╭──
-- ==== Sys2Proof/Laws/Ops.lean ====
section
/-! SUPPORT. What each shared operation and each meaning can answer, said once. -/

namespace Sys2Proof.Machine

theorem respondOk_next {p : Payload} {s t : State} (h : respondOk p s = .next t) : t = s.answer .ok p := by
  cases h; rfl

theorem raise_next {c : Condition} {s t : State} (h : raise c s = .next t) : t = s.answer (.raised c) 0 := by
  cases h; rfl

theorem whenSeeded_none {s : State} {op : Regs → Result} (h : s.regs = none) :
    whenSeeded s op = raise .notSeeded s := by
  simp [whenSeeded, h]

theorem whenSeeded_some {s : State} {op : Regs → Result} {r : Regs} (h : s.regs = some r) :
    whenSeeded s op = op r := by
  simp [whenSeeded, h]

/-- The seeded check answers `NotSeeded`, or goes on with the registers (R183). -/
theorem whenSeeded_next {s t : State} {op : Regs → Result} (h : whenSeeded s op = .next t) :
    (s.regs = none ∧ t = s.answer (.raised .notSeeded) 0) ∨ ∃ r, s.regs = some r ∧ op r = .next t := by
  cases hr : s.regs with
  | none => exact .inl ⟨rfl, raise_next (by rwa [whenSeeded_none hr] at h)⟩
  | some r => exact .inr ⟨r, rfl, by rwa [whenSeeded_some hr] at h⟩

/-- The step, slot by slot: the new registers, and their xor (R126). -/
theorem advance_eq (r : Regs) :
    advance r = (gen (slot 0) r.r0 ^^^ gen (slot 1) r.r1 ^^^ gen (slot 2) r.r2 ^^^ gen (slot 3) r.r3,
      ⟨gen (slot 0) r.r0, gen (slot 1) r.r1, gen (slot 2) r.r2, gen (slot 3) r.r3⟩) := by
  simp [advance, slotOrder, stepSlot, Regs.get, Regs.set]

@[simp] theorem fraction_regs (draw : Word) (r : Regs) : (fraction draw r).2 = (advance r).2 := rfl

@[simp] theorem fraction_value (draw : Word) (r : Regs) :
    (fraction draw r).1 = fractionOf draw (advance r).1 := rfl

theorem respondMapped_next {v : Option Word} {s t : State} (h : respondMapped v s = .next t) :
    t = s.spendDraw.answer .ok (zext256 (settle s.nanDraw v)) := respondOk_next h

/-- A mapped value with a pattern is answered as it is; otherwise some NaN pattern is (R92, R158). -/
theorem settle_cases (s : State) (v : Option Word) :
    v = some (settle s.nanDraw v) ∨ (v = none ∧ isNaN (settle s.nanDraw v) = true) := by
  cases v with
  | none => exact .inr ⟨rfl, s.isNaN_nanDraw⟩
  | some w => exact .inl rfl

theorem rangeRejected_iff {s : State} {m n : Word} :
    rangeRejected s m n = true ↔ s.hardenedRange = true ∧ flt n m = true := by
  simp [rangeRejected]

/-- The warm-up is the step, so many times (R108). -/
theorem warmUp_eq_iterate (n : Nat) (r : Regs) : warmUp n r = (fun r => (advance r).2)^[n] r := by
  induction n generalizing r with
  | zero => rfl
  | succ n ih => exact ih (advance r).2

/-- The mask of a slot isolates the position of its lowest live bit (R68, R103). -/
theorem seedMask_toNat (i : Fin 4) : (seedMask i).toNat = 2 ^ (64 - (slot i).k) := by
  fin_cases i <;> decide

/-- SEED rejects its operand, or seeds the block (R100, R101). -/
theorem execSeed_next {a : Word} {s t : State} (h : execSeed a s = .next t) :
    (isFinite a = false ∧ t = s.answer (.raised .invalidSeed) 0) ∨
    (isFinite a = true ∧ t = (s.writeRegs (warmUp warmUpSteps (deriveRegs s.nanDraw a))).answer .ok 0) := by
  unfold execSeed at h
  split at h
  · exact .inr ⟨‹_›, respondOk_next h⟩
  · exact .inl ⟨Bool.eq_false_iff.2 ‹¬isFinite a = true›, raise_next h⟩

/-- What a command can do to the state (R198): answer a condition and nothing else; seed; advance the registers one
step and answer; read out. -/
theorem exec_next_cases {i : Instr} {s t : State} (h : exec i s = .next t) :
    (∃ c, t = s.answer (.raised c) 0) ∨
    (∃ a b, i = .seed a b ∧ isFinite a = true ∧
      t = (s.writeRegs (warmUp warmUpSteps (deriveRegs s.nanDraw a))).answer .ok 0) ∨
    (∃ r v, s.regs = some r ∧
      (t = (s.writeRegs (advance r).2).answer .ok (zext256 v) ∨
        t = (s.writeRegs (advance r).2).spendDraw.answer .ok (zext256 v))) ∨
    (∃ a b r, i = .dump a b ∧ s.regs = some r ∧ t = s.answer .ok (dumpPayload r)) := by
  cases i with
  | seed a b =>
    simp only [exec, execSeed] at h
    split at h
    · exact .inr (.inl ⟨a, b, rfl, ‹_›, respondOk_next h⟩)
    · exact .inl ⟨_, raise_next h⟩
  | step a b =>
    obtain ⟨_, rfl⟩ | ⟨r, hr, h⟩ := whenSeeded_next h
    · exact .inl ⟨_, rfl⟩
    · exact .inr (.inr (.inl ⟨r, _, hr, .inl (respondOk_next h)⟩))
  | frac a b =>
    obtain ⟨_, rfl⟩ | ⟨r, hr, h⟩ := whenSeeded_next h
    · exact .inl ⟨_, rfl⟩
    · exact .inr (.inr (.inl ⟨r, _, hr, .inl (respondOk_next h)⟩))
  | rand0 a b =>
    obtain ⟨_, rfl⟩ | ⟨r, hr, h⟩ := whenSeeded_next h
    · exact .inl ⟨_, rfl⟩
    · exact .inr (.inr (.inl ⟨r, _, hr, .inl (respondOk_next h)⟩))
  | rand1 a b =>
    obtain ⟨_, rfl⟩ | ⟨r, hr, h⟩ := whenSeeded_next h
    · exact .inl ⟨_, rfl⟩
    · exact .inr (.inr (.inl ⟨r, _, hr, .inr (respondOk_next h)⟩))
  | rand2 a b =>
    obtain ⟨_, rfl⟩ | ⟨r, hr, h⟩ := whenSeeded_next h
    · exact .inl ⟨_, rfl⟩
    · split at h
      · exact .inl ⟨_, raise_next h⟩
      · exact .inr (.inr (.inl ⟨r, _, hr, .inr (respondOk_next h)⟩))
  | dump a b =>
    obtain ⟨_, rfl⟩ | ⟨r, hr, h⟩ := whenSeeded_next h
    · exact .inl ⟨_, rfl⟩
    · exact .inr (.inr (.inr ⟨a, b, r, rfl, hr, respondOk_next h⟩))
  | ill a b => exact .inl ⟨_, raise_next h⟩

end Sys2Proof.Machine
end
╰──
*TASK ITEM*:
Each line above must be reproduced exactly as it stands.

*EXPECTED ANSWER*:
-- ==== Sys2Proof/Laws/Ops.lean ====
section
/-! SUPPORT. What each shared operation and each meaning can answer, said once. -/

namespace Sys2Proof.Machine

theorem respondOk_next {p : Payload} {s t : State} (h : respondOk p s = .next t) : t = s.answer .ok p := by
  cases h; rfl

theorem raise_next {c : Condition} {s t : State} (h : raise c s = .next t) : t = s.answer (.raised c) 0 := by
  cases h; rfl

theorem whenSeeded_none {s : State} {op : Regs → Result} (h : s.regs = none) :
    whenSeeded s op = raise .notSeeded s := by
  simp [whenSeeded, h]

theorem whenSeeded_some {s : State} {op : Regs → Result} {r : Regs} (h : s.regs = some r) :
    whenSeeded s op = op r := by
  simp [whenSeeded, h]

/-- The seeded check answers `NotSeeded`, or goes on with the registers (R183). -/
theorem whenSeeded_next {s t : State} {op : Regs → Result} (h : whenSeeded s op = .next t) :
    (s.regs = none ∧ t = s.answer (.raised .notSeeded) 0) ∨ ∃ r, s.regs = some r ∧ op r = .next t := by
  cases hr : s.regs with
  | none => exact .inl ⟨rfl, raise_next (by rwa [whenSeeded_none hr] at h)⟩
  | some r => exact .inr ⟨r, rfl, by rwa [whenSeeded_some hr] at h⟩

/-- The step, slot by slot: the new registers, and their xor (R126). -/
theorem advance_eq (r : Regs) :
    advance r = (gen (slot 0) r.r0 ^^^ gen (slot 1) r.r1 ^^^ gen (slot 2) r.r2 ^^^ gen (slot 3) r.r3,
      ⟨gen (slot 0) r.r0, gen (slot 1) r.r1, gen (slot 2) r.r2, gen (slot 3) r.r3⟩) := by
  simp [advance, slotOrder, stepSlot, Regs.get, Regs.set]

@[simp] theorem fraction_regs (draw : Word) (r : Regs) : (fraction draw r).2 = (advance r).2 := rfl

@[simp] theorem fraction_value (draw : Word) (r : Regs) :
    (fraction draw r).1 = fractionOf draw (advance r).1 := rfl

theorem respondMapped_next {v : Option Word} {s t : State} (h : respondMapped v s = .next t) :
    t = s.spendDraw.answer .ok (zext256 (settle s.nanDraw v)) := respondOk_next h

/-- A mapped value with a pattern is answered as it is; otherwise some NaN pattern is (R92, R158). -/
theorem settle_cases (s : State) (v : Option Word) :
    v = some (settle s.nanDraw v) ∨ (v = none ∧ isNaN (settle s.nanDraw v) = true) := by
  cases v with
  | none => exact .inr ⟨rfl, s.isNaN_nanDraw⟩
  | some w => exact .inl rfl

theorem rangeRejected_iff {s : State} {m n : Word} :
    rangeRejected s m n = true ↔ s.hardenedRange = true ∧ flt n m = true := by
  simp [rangeRejected]

/-- The warm-up is the step, so many times (R108). -/
theorem warmUp_eq_iterate (n : Nat) (r : Regs) : warmUp n r = (fun r => (advance r).2)^[n] r := by
  induction n generalizing r with
  | zero => rfl
  | succ n ih => exact ih (advance r).2

/-- The mask of a slot isolates the position of its lowest live bit (R68, R103). -/
theorem seedMask_toNat (i : Fin 4) : (seedMask i).toNat = 2 ^ (64 - (slot i).k) := by
  fin_cases i <;> decide

/-- SEED rejects its operand, or seeds the block (R100, R101). -/
theorem execSeed_next {a : Word} {s t : State} (h : execSeed a s = .next t) :
    (isFinite a = false ∧ t = s.answer (.raised .invalidSeed) 0) ∨
    (isFinite a = true ∧ t = (s.writeRegs (warmUp warmUpSteps (deriveRegs s.nanDraw a))).answer .ok 0) := by
  unfold execSeed at h
  split at h
  · exact .inr ⟨‹_›, respondOk_next h⟩
  · exact .inl ⟨Bool.eq_false_iff.2 ‹¬isFinite a = true›, raise_next h⟩

/-- What a command can do to the state (R198): answer a condition and nothing else; seed; advance the registers one
step and answer; read out. -/
theorem exec_next_cases {i : Instr} {s t : State} (h : exec i s = .next t) :
    (∃ c, t = s.answer (.raised c) 0) ∨
    (∃ a b, i = .seed a b ∧ isFinite a = true ∧
      t = (s.writeRegs (warmUp warmUpSteps (deriveRegs s.nanDraw a))).answer .ok 0) ∨
    (∃ r v, s.regs = some r ∧
      (t = (s.writeRegs (advance r).2).answer .ok (zext256 v) ∨
        t = (s.writeRegs (advance r).2).spendDraw.answer .ok (zext256 v))) ∨
    (∃ a b r, i = .dump a b ∧ s.regs = some r ∧ t = s.answer .ok (dumpPayload r)) := by
  cases i with
  | seed a b =>
    simp only [exec, execSeed] at h
    split at h
    · exact .inr (.inl ⟨a, b, rfl, ‹_›, respondOk_next h⟩)
    · exact .inl ⟨_, raise_next h⟩
  | step a b =>
    obtain ⟨_, rfl⟩ | ⟨r, hr, h⟩ := whenSeeded_next h
    · exact .inl ⟨_, rfl⟩
    · exact .inr (.inr (.inl ⟨r, _, hr, .inl (respondOk_next h)⟩))
  | frac a b =>
    obtain ⟨_, rfl⟩ | ⟨r, hr, h⟩ := whenSeeded_next h
    · exact .inl ⟨_, rfl⟩
    · exact .inr (.inr (.inl ⟨r, _, hr, .inl (respondOk_next h)⟩))
  | rand0 a b =>
    obtain ⟨_, rfl⟩ | ⟨r, hr, h⟩ := whenSeeded_next h
    · exact .inl ⟨_, rfl⟩
    · exact .inr (.inr (.inl ⟨r, _, hr, .inl (respondOk_next h)⟩))
  | rand1 a b =>
    obtain ⟨_, rfl⟩ | ⟨r, hr, h⟩ := whenSeeded_next h
    · exact .inl ⟨_, rfl⟩
    · exact .inr (.inr (.inl ⟨r, _, hr, .inr (respondOk_next h)⟩))
  | rand2 a b =>
    obtain ⟨_, rfl⟩ | ⟨r, hr, h⟩ := whenSeeded_next h
    · exact .inl ⟨_, rfl⟩
    · split at h
      · exact .inl ⟨_, raise_next h⟩
      · exact .inr (.inr (.inl ⟨r, _, hr, .inr (respondOk_next h)⟩))
  | dump a b =>
    obtain ⟨_, rfl⟩ | ⟨r, hr, h⟩ := whenSeeded_next h
    · exact .inl ⟨_, rfl⟩
    · exact .inr (.inr (.inr ⟨a, b, r, rfl, hr, respondOk_next h⟩))
  | ill a b => exact .inl ⟨_, raise_next h⟩

end Sys2Proof.Machine
end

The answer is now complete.